Bund tedeschi di nuovo a tassi negativi

Investment Advisory

Le pressioni ribassiste sui rendimenti si sono intensificate su scala globale, con Banche Centrali sempre più accomodanti e incessanti evidenze di debolezza della crescita e assenza di inflazione.
​​​​I titoli di stato tedeschi con scadenza a 10 anni sono tornati ad offrire rendimenti negativi: il 27 marzo i tassi sono crollati a -8punti base, sotto quelli giapponesi di pari scadenza e non lontani dal record storico di -19punti base segnato nell’estate del 2016 (allora l’Area Euro combatteva con la deflazione e la Banca Centrale Europea comprava attività finanziarie al ritmo di 80 miliardi di euro al mese). Il 40% delle obbligazioni governative in euro presenta tassi negativi, ma la percentuale schizza oltre il 50% se si escludono dall’analisi i BTP. Il trend di calo dei rendimenti, peraltro, è diffuso su scala globale (quasi il 30% dei Titoli di Stato globali quota a tassi negativi) e ha interessato anche altri segmenti del mercato obbligazionario: il 12% dei Corporate in euro presenta tassi inferiori a 0%.

Il movimento è spiegato da una molteplicità di fattori. 

Il primo e più importante è senz’altro l’adozione di un orientamento marcatamente più conciliante da parte delle Banche Centrali, che ha spinto gli investitori ad anticipare tagli dei tassi laddove possibile (il mercato dei Future ne sconta uno da parte della Federal Reserve entro l’anno) o una normalizzazione della politica monetaria ancora più lontana nel tempo nelle regioni in cui i tassi sono ai minimi storici: in Area Euro, per esempio, il primo rialzo è atteso a luglio 2021, un anno più tardi rispetto a quanto stimato un mese fa. 
Su questo fronte, un ruolo rilevante hanno avuto le riflessioni di Draghi sulla possibile introduzione di meccanismi volti a tutelare la profittabilità delle banche in un contesto di prolungata applicazione di tassi negativi (sistema di "tiering" nella remunerazione dei depositi delle banche presso la banca centrale): il focus della BCE su questo tema lascia supporre che la probabilità di un aumento nel tasso di deposito nell’immediato futuro si sia drasticamente ridotta. 
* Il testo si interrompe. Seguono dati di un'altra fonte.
-- ==== Sys2Proof/Machine/Integer.lean ====
section
/-! DEFINITION. Integer, logic and warp-wide instructions (spec/05 R93, R94; spec/19 to 21). -/

namespace Sys2Proof.Machine

/-! ### Moulds -/

/-- An integer or packed-integer result (R345): element by element for a packed type, each element its own destination. -/
def intResult (t : Ty) (sat : Bool) (dw : Nat) (f : List Int → Int) (args : List Nat) : Nat :=
  if t.isPacked then
    joinElems t.ebits ((List.range t.elems).map (fun k =>
      writeWidth t.isSigned sat t.ebits t.ebits
        (f (args.map (fun v => intVal t.isSigned t.ebits (v / 2 ^ (t.ebits * k)))))))
  else writeWidth t.isSigned sat t.bits dw (f (args.map (intVal t.isSigned t.bits)))

/-- A bit-pattern result of the operation width into a destination (R49, R345). -/
def bitResult (t : Ty) (dw v : Nat) : Nat := writeWidth t.isSigned false t.bits dw (intVal t.isSigned t.bits v)

/-- The floor of v / 2^w. -/
def highHalf (w : Nat) (v : Int) : Int := v / (2 ^ w : Nat)

/-- Two register sources, 64-bit form or, with a control part, 96X form. -/
def State.int2 (s : State) (len : Nat) (g : Guard) (t : Ty) (d a b : Opnd) (x : XCtl) (f : Nat → Nat → Nat) :
    Host.Outcome State Fault Refusal :=
  let pd := (Pos.dst d (d.dstTy t)).withIx x
  let pa := (Pos.src 1 a (a.srcTy t)).withIx x
  let pb := (Pos.src 2 b (b.srcTy t)).withIx x
  s.alu len 0 g [pd, pa, pb] (some pd) noAb (fun c i =>
    .ofVal (f (x.sw1.apply t (c.int t i pa)) (x.sw2.apply t (c.int t i pb))))

/-- A register source and a 32-bit immediate, 96I form (R74). -/
def State.intImm (s : State) (g : Guard) (t : Ty) (d a : Opnd) (imm : Word) (f : Nat → Nat → Nat) :
    Host.Outcome State Fault Refusal :=
  let pd := Pos.dst d (d.dstTy t)
  let pa := Pos.src 1 a (a.srcTy t)
  s.alu 12 0 g [pd, pa] (some pd) noAb (fun c i => .ofVal (f (c.int t i pa) (t.immediate imm)))

/-- One register source, 64-bit form. -/
def State.int1 (s : State) (g : Guard) (t : Ty) (d a : Opnd) (f : Nat → Nat) : Host.Outcome State Fault Refusal :=
  let pd := Pos.dst d (d.dstTy t)
  let pa := Pos.src 1 a (a.srcTy t)
  s.alu 8 0 g [pd, pa] (some pd) noAb (fun c i => .ofVal (f (c.int t i pa)))

/-- Three register sources, 96X form. -/
def State.int3 (s : State) (g : Guard) (t : Ty) (d a b k : Opnd) (okK : Bool) (x : XCtl) (f : Nat → Nat → Nat → Nat)
    (third : Ctx → Nat → Pos → Nat) : Host.Outcome State Fault Refusal :=
  let pd := (Pos.dst d (d.dstTy t)).withIx x
  let pa := (Pos.src 1 a (a.srcTy t)).withIx x
  let pb := (Pos.src 2 b (b.srcTy t)).withIx x
  let pc := (Pos.src 3 k okK).withIx x
  s.alu 12 0 g [pd, pa, pb, pc] (some pd) noAb (fun c i => .ofVal (f (c.int t i pa) (c.int t i pb) (third c i pc)))

/-- The two-source function of an integer arithmetic instruction. -/
def arith (t : Ty) (sat : Bool) (d : Opnd) (f : Int → Int → Int) (x y : Nat) : Nat :=
  intResult t sat d.bits (fun l => f (l.getD 0 0) (l.getD 1 0)) [x, y]

/-- The two-source function of a logic instruction on patterns of the operation width (R314). -/
def logic (t : Ty) (d : Opnd) (f : Nat → Nat → Nat) (x y : Nat) : Nat := bitResult t d.bits (f x y)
La cautela delle autorità monetarie e le aspettative degli investitori di un ulteriore potenziamento dello stimolo si giustificano in primis con gli sviluppi a livello del quadro macro: gli indici che monitorano il flusso di dati segnalano un ritmo di deterioramento che non si registrava dai tempi della Grande Recessione e una percentuale di sorprese negative prossima ai livelli più alti degli ultimi cinque anni. 
In Area Euro, in particolare, la fiducia delle imprese operanti nel settore manifatturiero è in calo da fine 2017 e ha raggiunto livelli coerenti con una contrazione dell’attività economica; la situazione nel settore dei servizi sembra essere meno critica e alcuni segnali di miglioramento stanno emergendo, ma per ora senza la consistenza e la persistenza necessarie per riportare ottimismo. Degno di nota il fatto che sorprese negative sono arrivate anche dal flusso di dati sull’inflazione, tanto negli Stati Uniti quanto in Area Euro; ne è derivato un forte calo delle aspettative: la misura preferita dalla BCE (aspettative a 5 anni, fra 5 anni) ha sfiorato i minimi storici registrati nel 2016, in area 1,30%.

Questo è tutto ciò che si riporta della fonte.